● Items from a dataset
----

-- ==== Sys2Proof/Laws/State.lean ====
section
/-! SUPPORT. What the named updates of the state leave alone, one lemma per field, each true by definition. -/

namespace Sys2Proof.Machine

section
variable (s : State) (t : Nat) (T : Team)
@[simp] theorem State.setTeam_agenda : (s.setTeam t T).agenda = s.agenda := rfl
@[simp] theorem State.setTeam_fuel : (s.setTeam t T).fuel = s.fuel := rfl
@[simp] theorem State.setTeam_cur : (s.setTeam t T).cur = s.cur := rfl
@[simp] theorem State.setTeam_issues : (s.setTeam t T).issues = s.issues := rfl
@[simp] theorem State.setTeam_note : (s.setTeam t T).note = s.note := rfl
@[simp] theorem State.setTeam_nextId : (s.setTeam t T).nextId = s.nextId := rfl
@[simp] theorem State.setTeam_barTests : (s.setTeam t T).barTests = s.barTests := rfl
@[simp] theorem State.setTeam_flights : (s.setTeam t T).flights = s.flights := rfl
@[simp] theorem State.setTeam_links : (s.setTeam t T).links = s.links := rfl
@[simp] theorem State.setTeam_mem : (s.setTeam t T).mem = s.mem := rfl
@[simp] theorem State.setTeam_poison : (s.setTeam t T).poison = s.poison := rfl
@[simp] theorem State.setTeam_host : (s.setTeam t T).host = s.host := rfl
@[simp] theorem State.setTeam_retiredCh : (s.setTeam t T).retiredCh = s.retiredCh := rfl
@[simp] theorem State.setTeam_withdrawn : (s.setTeam t T).withdrawn = s.withdrawn := rfl
@[simp] theorem State.setTeam_time : (s.setTeam t T).time = s.time := rfl
@[simp] theorem State.setTeam_quarters : (s.setTeam t T).quarters = s.quarters := rfl
@[simp] theorem State.setTeam_powered : (s.setTeam t T).powered = s.powered := rfl
@[simp] theorem State.setTeam_groups : (s.setTeam t T).groups = s.groups := rfl
@[simp] theorem State.setTeam_cores : (s.setTeam t T).cores = s.cores := rfl
@[simp] theorem State.setTeam_clusters : (s.setTeam t T).clusters = s.clusters := rfl
@[simp] theorem State.setTeam_dies : (s.setTeam t T).dies = s.dies := rfl
@[simp] theorem State.setTeam_slices : (s.setTeam t T).slices = s.slices := rfl
@[simp] theorem State.setTeam_futures : (s.setTeam t T).futures = s.futures := rfl
@[simp] theorem State.setTeam_parts : (s.setTeam t T).parts = s.parts := rfl
@[simp] theorem State.setTeam_ctxs : (s.setTeam t T).ctxs = s.ctxs := rfl
@[simp] theorem State.setTeam_weights : (s.setTeam t T).weights = s.weights := rfl
@[simp] theorem State.setTeam_wtabVer : (s.setTeam t T).wtabVer = s.wtabVer := rfl
@[simp] theorem State.setTeam_wshadow : (s.setTeam t T).wshadow = s.wshadow := rfl
@[simp] theorem State.setTeam_dyn : (s.setTeam t T).dyn = s.dyn := rfl
@[simp] theorem State.setTeam_resid : (s.setTeam t T).resid = s.resid := rfl
@[simp] theorem State.setTeam_pkgStanding : (s.setTeam t T).pkgStanding = s.pkgStanding := rfl
@[simp] theorem State.setTeam_shareW : (s.setTeam t T).shareW = s.shareW := rfl
@[simp] theorem State.setTeam_rscale : (s.setTeam t T).rscale = s.rscale := rfl
@[simp] theorem State.setTeam_capcfg : (s.setTeam t T).capcfg = s.capcfg := rfl
@[simp] theorem State.setTeam_capbudget : (s.setTeam t T).capbudget = s.capbudget := rfl
@[simp] theorem State.setTeam_capReports : (s.setTeam t T).capReports = s.capReports := rfl
@[simp] theorem State.setTeam_capShare : (s.setTeam t T).capShare = s.capShare := rfl
@[simp] theorem State.setTeam_capMissed : (s.setTeam t T).capMissed = s.capMissed := rfl
@[simp] theorem State.setTeam_capRefused : (s.setTeam t T).capRefused = s.capRefused := rfl
@[simp] theorem State.setTeam_capDone : (s.setTeam t T).capDone = s.capDone := rfl
@[simp] theorem State.setTeam_capDivided : (s.setTeam t T).capDivided = s.capDivided := rfl
@[simp] theorem State.setTeam_tick : (s.setTeam t T).tick = s.tick := rfl
@[simp] theorem State.setTeam_expInt : (s.setTeam t T).expInt = s.expInt := rfl
@[simp] theorem State.setTeam_funcs : (s.setTeam t T).funcs = s.funcs := rfl
@[simp] theorem State.setTeam_prqs : (s.setTeam t T).prqs = s.prqs := rfl
@[simp] theorem State.setTeam_prqWait : (s.setTeam t T).prqWait = s.prqWait := rfl
@[simp] theorem State.setTeam_parked : (s.setTeam t T).parked = s.parked := rfl
@[simp] theorem State.setTeam_msgs : (s.setTeam t T).msgs = s.msgs := rfl
@[simp] theorem State.setTeam_errRing : (s.setTeam t T).errRing = s.errRing := rfl
@[simp] theorem State.setTeam_s2inv : (s.setTeam t T).s2inv = s.s2inv := rfl
@[simp] theorem State.setTeam_ccload : (s.setTeam t T).ccload = s.ccload := rfl
@[simp] theorem State.setTeam_mailboxes : (s.setTeam t T).mailboxes = s.mailboxes := rfl
@[simp] theorem State.setTeam_cmdCores : (s.setTeam t T).cmdCores = s.cmdCores := rfl
@[simp] theorem State.setTeam_bootstat : (s.setTeam t T).bootstat = s.bootstat := rfl
@[simp] theorem State.setTeam_agtData : (s.setTeam t T).agtData = s.agtData := rfl
@[simp] theorem State.setTeam_agtCtl : (s.setTeam t T).agtCtl = s.agtCtl := rfl
@[simp] theorem State.setTeam_agtBuf : (s.setTeam t T).agtBuf = s.agtBuf := rfl
@[simp] theorem State.setTeam_agtSeq : (s.setTeam t T).agtSeq = s.agtSeq := rfl
@[simp] theorem State.setTeam_leaseKeys : (s.setTeam t T).leaseKeys = s.leaseKeys := rfl
@[simp] theorem State.setTeam_pkgTenant : (s.setTeam t T).pkgTenant = s.pkgTenant := rfl
@[simp] theorem State.setTeam_scrubSeq : (s.setTeam t T).scrubSeq = s.scrubSeq := rfl
@[simp] theorem State.setTeam_fwCopies : (s.setTeam t T).fwCopies = s.fwCopies := rfl
@[simp] theorem State.setTeam_pkgid : (s.setTeam t T).pkgid = s.pkgid := rfl
@[simp] theorem State.setTeam_pkgSet : (s.setTeam t T).pkgSet = s.pkgSet := rfl
@[simp] theorem State.setTeam_ports : (s.setTeam t T).ports = s.ports := rfl
@[simp] theorem State.setTeam_fabRoute : (s.setTeam t T).fabRoute = s.fabRoute := rfl
@[simp] theorem State.setTeam_fabOut : (s.setTeam t T).fabOut = s.fabOut := rfl
@[simp] theorem State.setTeam_answers : (s.setTeam t T).answers = s.answers := rfl
@[simp] theorem State.setTeam_remoteAcc : (s.setTeam t T).remoteAcc = s.remoteAcc := rfl
@[simp] theorem State.setTeam_corrected : (s.setTeam t T).corrected = s.corrected := rfl
@[simp] theorem State.setTeam_extTenant : (s.setTeam t T).extTenant = s.extTenant := rfl
@[simp] theorem State.setTeam_startWaits : (s.setTeam t T).startWaits = s.startWaits := rfl
@[simp] theorem State.setTeam_scrubs : (s.setTeam t T).scrubs = s.scrubs := rfl
@[simp] theorem State.setTeam_running : (s.setTeam t T).running = s.running := rfl
@[simp] theorem State.setTeam_golden : (s.setTeam t T).golden = s.golden := rfl
@[simp] theorem State.setTeam_trims : (s.setTeam t T).trims = s.trims := rfl
@[simp] theorem State.setTeam_opHash : (s.setTeam t T).opHash = s.opHash := rfl
@[simp] theorem State.setTeam_fuses : (s.setTeam t T).fuses = s.fuses := rfl
@[simp] theorem State.setTeam_notices : (s.setTeam t T).notices = s.notices := rfl
@[simp] theorem State.setTeam_misses : (s.setTeam t T).misses = s.misses := rfl
@[simp] theorem State.setTeam_choosing : (s.setTeam t T).choosing = s.choosing := rfl
end
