-- ==== Sys2Proof/Laws/PerInstr.lean ====
section
/-! SUPPORT. The family `RoundTrip`, one lemma per constructor: an encodable instruction is what the decoder reads from its
word. -/

namespace Sys2Proof.Laws.RoundTrip

set_option maxRecDepth 4000
set_option linter.unusedSimpArgs false
set_option linter.unusedTactic false
set_option linter.unreachableTactic false
set_option linter.unusedVariables false

/-- What the decoder reads from the word of an encodable instruction, if it has one, is that instruction. -/
def Statement (i : Instr) : Prop :=
  encodable i = true → ((memOf i).all (fun m => m.ord.encodable)) = true → ∀ w, encode i = some w → decode w = .ok i

/-- A term that is no word has none. -/
theorem none_case {i : Instr} (h : encode i = none) : Statement i := by
  intro _ _ w hw
  rw [h] at hw
  cases hw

----

Give back exactly the lines above, from the line containing "s.trims := rfl" through the line containing "set_option maxRecDepth 4000", with both end lines and nothing more.

@[simp] theorem State.setTeam_trims : (s.setTeam t T).trims = s.trims := rfl
@[simp] theorem State.setTeam_opHash : (s.setTeam t T).opHash = s.opHash := rfl
@[simp] theorem State.setTeam_fuses : (s.setTeam t T).fuses = s.fuses := rfl
@[simp] theorem State.setTeam_notices : (s.setTeam t T).notices = s.notices := rfl
@[simp] theorem State.setTeam_misses : (s.setTeam t T).misses = s.misses := rfl
@[simp] theorem State.setTeam_choosing : (s.setTeam t T).choosing = s.choosing := rfl
end
-- ==== Sys2Proof/Laws/PerInstr.lean ====
section
/-! SUPPORT. The family `RoundTrip`, one lemma per constructor: an encodable instruction is what the decoder reads from its
word. -/

namespace Sys2Proof.Laws.RoundTrip

set_option maxRecDepth 4000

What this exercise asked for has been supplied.